February 3, 2012

2 Min Read
Child Labor Regulations Require Further Revision

 

 

Young people and the contributions they make as members of farm and ranch families are vital to American agriculture, according to Missouri hog farmer Chris Chinn.

Testifying on behalf of the American Farm Bureau Federation, she told the House Small Business’ Subcommittee on Agriculture, Energy and Trade this week that proposed Department of Labor (DOL) regulations on child labor would have negative impacts on rural America.

Chinn, who owns and operates a family hog farm with her husband, says the DOL rules could significantly limit the jobs their children (aged 14 and 10) could do on their own farm, and especially their grandparents’ farm.

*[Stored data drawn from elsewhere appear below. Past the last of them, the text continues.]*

/-- A FENCE whose condition holds takes effect. -/
def closeFence (d : Device) (gid : Gid) (f : FenceWait) : Device :=
  if !fenceReady d gid f then d
  else
    let drop (c : GCore) : GCore := { c with fences := c.fences.filter (· != f) }
    acquireL1 (d.modGroup gid (fun g => { g with core := drop g.core, ck := drop g.ck })) gid (f.acq && f.wide)

-- reads of the scratchpad (14 R302)

/-- A scratchpad word of a range that is poisoned and not covered by the group's own stores (22 R425). -/
def scratchBad (d : Device) (g : Group) (t : Team) (op addr size : Nat) : Bool :=
  (List.range size).any (fun i => scratchPoisoned d t (addr + i) && (g.ownBefore op false false (addr + i)).isNone)

/-- A candidate event of the injector's POOL target: a double error poisons the word read. -/
def poolRead (d : Device) (part die : Nat) (t : Team) (addr : Nat) : Device :=
  match inject d part 1 with
  | (none, d) => d
  | (some false, d) => plantFault d (.corrected die)
  | (some true, d) =>
    match t.place, scratchTranslate t addr false false with
    | some p, .ok fb => plantFault d (.word p.1 p.2 (fb / 8))
    | _, _ => d

/-- A lane's scratchpad bytes as its group sees them at an operation. -/
def scratchSeen (d : Device) (g : Group) (t : Team) (op addr size : Nat) : Nat :=
  bytesNat ((List.range size).map (fun i =>
    match g.ownBefore op false false (addr + i) with
    | some b => b
    | none => (scratchBytes d t (addr + i) 1).headD 0))

/-- A result takes its values; for a uniform destination those of the lowest active lane (14 R299). -/
def Pending.takeVals (p : Pending) (vals : Tbl (List Word)) : Pending :=
  let vs : Tbl (List Word) :=
    if p.uni then (match vals.find? (fun v => v.1 == p.lead) with | some v => [(0, v.2)] | none => []) else vals
  { p with vals := vs, scr := [], arrived := vs.isEmpty }

/-- An LD.S reads: its result, and the first lane and address that find a poisoned word. -/
def Pending.readScratch (p : Pending) (d : Device) (g : Group) (t : Team) : Pending × Option (Nat × Nat) :=
  let size := msBytes p.msize
  (p.takeVals ((p.scr.filter (fun a => !scratchBad d g t p.op a.2 size)).map (fun a =>
    (a.1, loadValue p.msize (scratchSeen d g t p.op a.2 size)))), p.scr.find? (fun a => scratchBad d g t p.op a.2 size))

/-- An LD.S that an acquire kept back reads, once the acquire has its data. -/
def lateRead (d : Device) (gid : Gid) (op : Nat) : Device :=
  match d.group gid, d.coreOf gid with
  | some g, some core =>
    match g.core.pend.find? (fun p => p.op == op), g.kind with
    | some p, .user team =>
      match p.scr, d.team team with
      | a :: _, some t =>
        if g.behindAcquire op then d
        else
          let d := poolRead d (d.partOf gid) (dieOf core) t a.2
          let (q, bad) := p.readScratch d g t
          let d := d.modGroup gid (fun g => fillPending g op (fun x => { x with vals := q.vals, scr := [], arrived := q.arrived }))
          match bad with
          | some (lane, addr) =>
            deferTrap d gid
              { cause := 0xC1, code := 0, lane := some lane, addr, slot := 3, write := false, bpc := p.bpc, slotB := p.slotB, defer := true }
          | none => d
      | _, _ => d
    | _, _ => d
  | _, _ => d

/-- FENCEs whose condition holds take effect. -/
def closeFences (d : Device) (gid : Gid) : Device :=
  match d.group gid with
  | none => d
  | some g => g.core.fences.foldl (fun d f => closeFence d gid f) d

/-- FENCEs whose condition holds take effect, and the scratchpad reads that no acquire keeps back any more are made. -/
def settleFences (d : Device) (gid : Gid) : Device :=
  match d.group gid with
  | none => d
  | some g =>
    let d := closeFences d gid
    ((g.core.pend.filter (fun p => !p.scr.isEmpty)).map (fun p => p.op)).foldl (fun d op => lateRead d gid op) d

-- the hamper's release

/-- Whether a committed store waits: for an earlier acquire or release FENCE, or for a migrating segment (11 R254). -/
def storeWaits (d : Device) (gid : Gid) (g : Group) (w : ByteWrite) : Bool :=
  g.behindAcquire w.op || g.behindRelease w.op ||
    (w.glob && translate d (d.partOf gid) (dieOf ((d.coreOf gid).getD g.flightCore)) w.addr
      { read := false, write := true, exec := false } true == .waits)

/-- A released global byte updates L1, after the group's earlier loads of its line have read. -/
def releaseByte (d : Device) (gid : Gid) (core : Nat) (w : ByteWrite) : Device :=
  l1SetByte (captureLoads d gid core w.op (lineOf w.pa)) core (d.partOf gid) w.addr w.val

/-- Committed stores that wait for nothing become visible: scratchpad bytes drain into their frames; global bytes update L1 and set
out for the home slice (11 R255). -/
def settleStores (d : Device) (gid : Gid) : Device :=
  let d := settleFences d gid
  match d.group gid with
  | none => d
  | some g =>
    let go := g.waiting.filter (fun w => !storeWaits d gid g w)
    let stay := g.waiting.filter (fun w => storeWaits d gid g w)
    let scr := go.filter (fun w => !w.glob)
    let glo := go.filter (fun w => w.glob)
    let d := match g.kind with
      | .user t => if scr.isEmpty then d else wakeHeld (scr.foldl (fun d w => drainScratch d t scr w) d) t
      | .firmware _ _ => d
    let d := match d.coreOf gid with
      | some c => glo.foldl (fun d (w : ByteWrite) => releaseByte d gid c w) d
      | none => d
    d.modGroup gid (fun g =>
      { g with waiting := stay, flight := g.flight ++ glo, flightCore := if glo.isEmpty then g.flightCore else (d.coreOf gid).getD g.flightCore })

/-- The hamper releases its entries (01 R27). -/
def releaseHamper (d : Device) (gid : Gid) : Device :=
  settleStores (d.modGroup gid (fun g => { g with waiting := g.waiting ++ g.hamper, hamper := [] })) gid

/-- A push commits: its bytes are written and TAIL advances (16 R324). None while a page of the tile must be waited for; its pages
have been pinned since the push (12 R272). -/
def commitPush (d : Device) (team : Nat) (p : RingPush) : Option Device :=
  match (d.team team).bind (fun t => (t.ring p.ring).conf) with
  | some c =>
    (bringRange d team (c.tileAddr p.pos) c.bytes true).map (fun d =>
      (writeScratch d team (c.tileAddr p.pos) p.data).modTeam team (fun t =>
        t.setRing p.ring { t.ring p.ring with tail := p.pos + 1, pushOwner := none }))
  | none => some d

“A farmer’s first-hand reaction to these proposed regulations is how negatively they will affect farm families,” says Chinn, a member of the Missouri Farm Bureau’s board of directors. “They strip away the ability of youth to work in agriculture, and the desire and goal of parents to pass on to our children the traditions and values we hold.”

Responding to the DOL announcement earlier this week to repropose the “parental exemption” of the rule, which prohibits youth from doing various farm activities on farms of which they don’t reside, Chinn said that while the move was appreciated, “it is clear to all of us in the agricultural community that merely ‘tweaking’ the rule will not fix something that we believe is fundamentally flawed.”

For example, Chinn explains that even traditional, routine farm chores, such as driving tractors, milking cows, cutting weeds and building or repairing fence would likely be considered illegal unless the farm on which the youth worked was wholly owned by his or her parents.

Further, Chinn says, who grew up doing many traditional farm chores on her grandparent’s farm, “For DOL to suggest—as it does in its proposed regulations—that my grandparents were violating the law almost takes my breath away. But based on the proposal DOL intends to make final, it is saying that our family farm was violating federal law.”

Chinn says it really comes down to DOL’s lack of understanding regarding the societal structure of the farming community, how farms are organized and “how farm families help one another.” She said there was clearly a lack of appreciation and grasp in the proposed regulations of “what it is like to live in rural America.”